First up, the serious technical stuff. Over in the New York Times, new research has emerged that looks at why women are less likely to pursue careers in science and technology. Figuring out why people choose not to do something is something of a theoretical nightmare, but Doctor Sapna Cheryan did some intensive research into this and found that cultural stereotypes were more to blame than we might like to admit. Dr Cheryan and her colleagues performed a range of experiments to see what might influence a young woman’s desire to pursue a degree in computer science, many of which seemed to indicate that our perceptions about future work environments and colleagues might be a key factor.

In another experiment, Dr. Cheryan and her colleagues arranged for female undergraduates to talk to an actor pretending to be a computer science major. If the actor wore a T-shirt that said “I CODE THEREFORE I AM” and claimed to enjoy video games, the students expressed less interest in studying computer science than if the actor wore a solid shirt and claimed to enjoy hanging out with friends — even if the T-shirt-clad actor was another woman.

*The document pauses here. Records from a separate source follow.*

@[simp] theorem State.setFrm_part (c : Carrier) (x : FrmState) (s : State) : (s.setFrm c x).part = s.part := by cases c <;> rfl
@[simp] theorem State.setFrm_dieRev (c : Carrier) (x : FrmState) (s : State) : (s.setFrm c x).dieRev = s.dieRev := by cases c <;> rfl
@[simp] theorem State.setFrm_pending (c : Carrier) (x : FrmState) (s : State) : (s.setFrm c x).pending = s.pending := by cases c <;> rfl
@[simp] theorem State.setFrm_regs (c : Carrier) (x : FrmState) (s : State) : (s.setFrm c x).regs = s.regs := by cases c <;> rfl
@[simp] theorem State.setFrm_mem (c : Carrier) (x : FrmState) (s : State) : (s.setFrm c x).mem = s.mem := by cases c <;> rfl
@[simp] theorem State.setFrm_flash (c : Carrier) (x : FrmState) (s : State) : (s.setFrm c x).flash = s.flash := by cases c <;> rfl
@[simp] theorem State.setFrm_coreA (c : Carrier) (x : FrmState) (s : State) : (s.setFrm c x).coreA = s.coreA := by cases c <;> rfl
@[simp] theorem State.setFrm_coreB (c : Carrier) (x : FrmState) (s : State) : (s.setFrm c x).coreB = s.coreB := by cases c <;> rfl
@[simp] theorem State.setFrm_qc (c : Carrier) (x : FrmState) (s : State) : (s.setFrm c x).qc = s.qc := by cases c <;> rfl
@[simp] theorem State.setFrm_claims (c : Carrier) (x : FrmState) (s : State) : (s.setFrm c x).claims = s.claims := by cases c <;> rfl
@[simp] theorem State.setFrm_berth (c : Carrier) (x : FrmState) (s : State) : (s.setFrm c x).berth = s.berth := by cases c <;> rfl
@[simp] theorem State.setFrm_time (c : Carrier) (x : FrmState) (s : State) : (s.setFrm c x).time = s.time := by cases c <;> rfl
@[simp] theorem State.setFrm_hold (c : Carrier) (x : FrmState) (s : State) : (s.setFrm c x).hold = s.hold := by cases c <;> rfl
@[simp] theorem State.setFrm_pilot (c : Carrier) (x : FrmState) (s : State) : (s.setFrm c x).pilot = s.pilot := by cases c <;> rfl
@[simp] theorem State.setFrm_boot (c : Carrier) (x : FrmState) (s : State) : (s.setFrm c x).boot = s.boot := by cases c <;> rfl
@[simp] theorem State.setFrm_hws (c : Carrier) (x : FrmState) (s : State) : (s.setFrm c x).hws = s.hws := by cases c <;> rfl
@[simp] theorem State.setFrm_hif (c : Carrier) (x : FrmState) (s : State) : (s.setFrm c x).hif = s.hif := by cases c <;> rfl
@[simp] theorem State.setFrm_pins (c : Carrier) (x : FrmState) (s : State) : (s.setFrm c x).pins = s.pins := by cases c <;> rfl
@[simp] theorem State.setFrm_pwr (c : Carrier) (x : FrmState) (s : State) : (s.setFrm c x).pwr = s.pwr := by cases c <;> rfl
@[simp] theorem State.setFrm_free (c : Carrier) (x : FrmState) (s : State) : (s.setFrm c x).free = s.free := by cases c <;> rfl
@[simp] theorem State.setFrm_cph (c : Carrier) (x : FrmState) (s : State) : (s.setFrm c x).cph = s.cph := by cases c <;> rfl
@[simp] theorem State.setFrm_txA (c : Carrier) (x : FrmState) (s : State) : (s.setFrm c x).txA = s.txA := by cases c <;> rfl
@[simp] theorem State.setFrm_txB (c : Carrier) (x : FrmState) (s : State) : (s.setFrm c x).txB = s.txB := by cases c <;> rfl
@[simp] theorem State.setFrm_rxA (c : Carrier) (x : FrmState) (s : State) : (s.setFrm c x).rxA = s.rxA := by cases c <;> rfl
@[simp] theorem State.setFrm_rxB (c : Carrier) (x : FrmState) (s : State) : (s.setFrm c x).rxB = s.rxB := by cases c <;> rfl
@[simp] theorem State.setFrm_eqA (c : Carrier) (x : FrmState) (s : State) : (s.setFrm c x).eqA = s.eqA := by cases c <;> rfl
@[simp] theorem State.setFrm_eqB (c : Carrier) (x : FrmState) (s : State) : (s.setFrm c x).eqB = s.eqB := by cases c <;> rfl
@[simp] theorem State.setFrm_crA (c : Carrier) (x : FrmState) (s : State) : (s.setFrm c x).crA = s.crA := by cases c <;> rfl
@[simp] theorem State.setFrm_crB (c : Carrier) (x : FrmState) (s : State) : (s.setFrm c x).crB = s.crB := by cases c <;> rfl
@[simp] theorem State.setFrm_fecA (c : Carrier) (x : FrmState) (s : State) : (s.setFrm c x).fecA = s.fecA := by cases c <;> rfl
@[simp] theorem State.setFrm_fecB (c : Carrier) (x : FrmState) (s : State) : (s.setFrm c x).fecB = s.fecB := by cases c <;> rfl
@[simp] theorem State.setFrm_hailA (c : Carrier) (x : FrmState) (s : State) : (s.setFrm c x).hailA = s.hailA := by cases c <;> rfl
@[simp] theorem State.setFrm_hailB (c : Carrier) (x : FrmState) (s : State) : (s.setFrm c x).hailB = s.hailB := by cases c <;> rfl
@[simp] theorem State.setFrm_osp (c : Carrier) (x : FrmState) (s : State) : (s.setFrm c x).osp = s.osp := by cases c <;> rfl
@[simp] theorem State.setFrm_clm (c : Carrier) (x : FrmState) (s : State) : (s.setFrm c x).clm = s.clm := by cases c <;> rfl
@[simp] theorem State.setFrm_brt (c : Carrier) (x : FrmState) (s : State) : (s.setFrm c x).brt = s.brt := by cases c <;> rfl
@[simp] theorem State.setFrm_lanes (c : Carrier) (x : FrmState) (s : State) : (s.setFrm c x).lanes = s.lanes := by cases c <;> rfl
@[simp] theorem State.setFrm_mon (c : Carrier) (x : FrmState) (s : State) : (s.setFrm c x).mon = s.mon := by cases c <;> rfl
@[simp] theorem State.setFrm_anl (c : Carrier) (x : FrmState) (s : State) : (s.setFrm c x).anl = s.anl := by cases c <;> rfl
@[simp] theorem State.setFrm_log (c : Carrier) (x : FrmState) (s : State) : (s.setFrm c x).log = s.log := by cases c <;> rfl
@[simp] theorem State.setFrm_obs (c : Carrier) (x : FrmState) (s : State) : (s.setFrm c x).obs = s.obs := by cases c <;> rfl
@[simp] theorem State.setFrm_ecc (c : Carrier) (x : FrmState) (s : State) : (s.setFrm c x).ecc = s.ecc := by cases c <;> rfl
@[simp] theorem State.setFrm_ref (c : Carrier) (x : FrmState) (s : State) : (s.setFrm c x).ref = s.ref := by cases c <;> rfl
@[simp] theorem State.setFrm_sec (c : Carrier) (x : FrmState) (s : State) : (s.setFrm c x).sec = s.sec := by cases c <;> rfl

@[simp] theorem State.setCphCar_part (c : Carrier) (x : CphCarrier) (s : State) : (s.setCphCar c x).part = s.part := by cases c <;> rfl
@[simp] theorem State.setCphCar_dieRev (c : Carrier) (x : CphCarrier) (s : State) : (s.setCphCar c x).dieRev = s.dieRev := by cases c <;> rfl
@[simp] theorem State.setCphCar_pending (c : Carrier) (x : CphCarrier) (s : State) : (s.setCphCar c x).pending = s.pending := by cases c <;> rfl
@[simp] theorem State.setCphCar_regs (c : Carrier) (x : CphCarrier) (s : State) : (s.setCphCar c x).regs = s.regs := by cases c <;> rfl
@[simp] theorem State.setCphCar_mem (c : Carrier) (x : CphCarrier) (s : State) : (s.setCphCar c x).mem = s.mem := by cases c <;> rfl
@[simp] theorem State.setCphCar_flash (c : Carrier) (x : CphCarrier) (s : State) : (s.setCphCar c x).flash = s.flash := by cases c <;> rfl
@[simp] theorem State.setCphCar_coreA (c : Carrier) (x : CphCarrier) (s : State) : (s.setCphCar c x).coreA = s.coreA := by cases c <;> rfl
@[simp] theorem State.setCphCar_coreB (c : Carrier) (x : CphCarrier) (s : State) : (s.setCphCar c x).coreB = s.coreB := by cases c <;> rfl
@[simp] theorem State.setCphCar_qc (c : Carrier) (x : CphCarrier) (s : State) : (s.setCphCar c x).qc = s.qc := by cases c <;> rfl
@[simp] theorem State.setCphCar_claims (c : Carrier) (x : CphCarrier) (s : State) : (s.setCphCar c x).claims = s.claims := by cases c <;> rfl
@[simp] theorem State.setCphCar_berth (c : Carrier) (x : CphCarrier) (s : State) : (s.setCphCar c x).berth = s.berth := by cases c <;> rfl
@[simp] theorem State.setCphCar_time (c : Carrier) (x : CphCarrier) (s : State) : (s.setCphCar c x).time = s.time := by cases c <;> rfl
@[simp] theorem State.setCphCar_hold (c : Carrier) (x : CphCarrier) (s : State) : (s.setCphCar c x).hold = s.hold := by cases c <;> rfl
@[simp] theorem State.setCphCar_pilot (c : Carrier) (x : CphCarrier) (s : State) : (s.setCphCar c x).pilot = s.pilot := by cases c <;> rfl
@[simp] theorem State.setCphCar_boot (c : Carrier) (x : CphCarrier) (s : State) : (s.setCphCar c x).boot = s.boot := by cases c <;> rfl
@[simp] theorem State.setCphCar_hws (c : Carrier) (x : CphCarrier) (s : State) : (s.setCphCar c x).hws = s.hws := by cases c <;> rfl
@[simp] theorem State.setCphCar_hif (c : Carrier) (x : CphCarrier) (s : State) : (s.setCphCar c x).hif = s.hif := by cases c <;> rfl
@[simp] theorem State.setCphCar_pins (c : Carrier) (x : CphCarrier) (s : State) : (s.setCphCar c x).pins = s.pins := by cases c <;> rfl
@[simp] theorem State.setCphCar_pwr (c : Carrier) (x : CphCarrier) (s : State) : (s.setCphCar c x).pwr = s.pwr := by cases c <;> rfl
@[simp] theorem State.setCphCar_free (c : Carrier) (x : CphCarrier) (s : State) : (s.setCphCar c x).free = s.free := by cases c <;> rfl
@[simp] theorem State.setCphCar_txA (c : Carrier) (x : CphCarrier) (s : State) : (s.setCphCar c x).txA = s.txA := by cases c <;> rfl
@[simp] theorem State.setCphCar_txB (c : Carrier) (x : CphCarrier) (s : State) : (s.setCphCar c x).txB = s.txB := by cases c <;> rfl
@[simp] theorem State.setCphCar_rxA (c : Carrier) (x : CphCarrier) (s : State) : (s.setCphCar c x).rxA = s.rxA := by cases c <;> rfl
@[simp] theorem State.setCphCar_rxB (c : Carrier) (x : CphCarrier) (s : State) : (s.setCphCar c x).rxB = s.rxB := by cases c <;> rfl
@[simp] theorem State.setCphCar_eqA (c : Carrier) (x : CphCarrier) (s : State) : (s.setCphCar c x).eqA = s.eqA := by cases c <;> rfl
@[simp] theorem State.setCphCar_eqB (c : Carrier) (x : CphCarrier) (s : State) : (s.setCphCar c x).eqB = s.eqB := by cases c <;> rfl
@[simp] theorem State.setCphCar_crA (c : Carrier) (x : CphCarrier) (s : State) : (s.setCphCar c x).crA = s.crA := by cases c <;> rfl
@[simp] theorem State.setCphCar_crB (c : Carrier) (x : CphCarrier) (s : State) : (s.setCphCar c x).crB = s.crB := by cases c <;> rfl
@[simp] theorem State.setCphCar_fecA (c : Carrier) (x : CphCarrier) (s : State) : (s.setCphCar c x).fecA = s.fecA := by cases c <;> rfl
@[simp] theorem State.setCphCar_fecB (c : Carrier) (x : CphCarrier) (s : State) : (s.setCphCar c x).fecB = s.fecB := by cases c <;> rfl
@[simp] theorem State.setCphCar_hailA (c : Carrier) (x : CphCarrier) (s : State) : (s.setCphCar c x).hailA = s.hailA := by cases c <;> rfl
@[simp] theorem State.setCphCar_hailB (c : Carrier) (x : CphCarrier) (s : State) : (s.setCphCar c x).hailB = s.hailB := by cases c <;> rfl
@[simp] theorem State.setCphCar_frmA (c : Carrier) (x : CphCarrier) (s : State) : (s.setCphCar c x).frmA = s.frmA := by cases c <;> rfl
@[simp] theorem State.setCphCar_frmB (c : Carrier) (x : CphCarrier) (s : State) : (s.setCphCar c x).frmB = s.frmB := by cases c <;> rfl
@[simp] theorem State.setCphCar_osp (c : Carrier) (x : CphCarrier) (s : State) : (s.setCphCar c x).osp = s.osp := by cases c <;> rfl
@[simp] theorem State.setCphCar_clm (c : Carrier) (x : CphCarrier) (s : State) : (s.setCphCar c x).clm = s.clm := by cases c <;> rfl
@[simp] theorem State.setCphCar_brt (c : Carrier) (x : CphCarrier) (s : State) : (s.setCphCar c x).brt = s.brt := by cases c <;> rfl
@[simp] theorem State.setCphCar_lanes (c : Carrier) (x : CphCarrier) (s : State) : (s.setCphCar c x).lanes = s.lanes := by cases c <;> rfl
@[simp] theorem State.setCphCar_mon (c : Carrier) (x : CphCarrier) (s : State) : (s.setCphCar c x).mon = s.mon := by cases c <;> rfl
@[simp] theorem State.setCphCar_anl (c : Carrier) (x : CphCarrier) (s : State) : (s.setCphCar c x).anl = s.anl := by cases c <;> rfl
@[simp] theorem State.setCphCar_log (c : Carrier) (x : CphCarrier) (s : State) : (s.setCphCar c x).log = s.log := by cases c <;> rfl
@[simp] theorem State.setCphCar_obs (c : Carrier) (x : CphCarrier) (s : State) : (s.setCphCar c x).obs = s.obs := by cases c <;> rfl
@[simp] theorem State.setCphCar_ecc (c : Carrier) (x : CphCarrier) (s : State) : (s.setCphCar c x).ecc = s.ecc := by cases c <;> rfl
@[simp] theorem State.setCphCar_ref (c : Carrier) (x : CphCarrier) (s : State) : (s.setCphCar c x).ref = s.ref := by cases c <;> rfl
@[simp] theorem State.setCphCar_sec (c : Carrier) (x : CphCarrier) (s : State) : (s.setCphCar c x).sec = s.sec := by cases c <;> rfl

While we might laugh at the stereotypes, studies keep showing that public perception of scientists and computer programmers hasn’t changed much in the past 70 years. In fact, since the rise of pop-cultural portrayals found in Revenge of the Nerds and The Big Bang Theory, women are even less inclined to pursue computer science qualifications.

Men sometimes scoff that if young women let such nebulous factors deter them from careers in physics or computer science, the women are exercising their own free choice, and if girls were tough enough, such exaggerated stereotypes and feelings of discomfort wouldn’t discourage them.

Yet I wonder how many young men would choose to major in computer science if they suspected they might need to carry out their coding while sitting in a pink cubicle decorated with posters of “Sex and the City,” with copies of Vogue and Cosmo scattered around the lunchroom. In fact, Dr. Cheryan’s research shows that young men tend not to major in English for the same reasons women don’t pick computer science: They compare their notions of who they are to their stereotypes of English majors and decide they won’t fit in.

I wonder if this is something that carries over into gaming as well. While gaming studios are trying to bring on more female talent to help make games, many women feel like they don’t have the necessary skills or interests to make games and work in those teams. It might not be the right assumption, but that doesn’t really matter – in the end, people exclude themselves from a range of experiences if they believe that they won’t fit in. Perhaps we will find that more women join gaming and tech companies if those studios reach out and show that women of all walks of life would fit in and you don’t necessarily need to already be an avid gamer to help make games into better experiences.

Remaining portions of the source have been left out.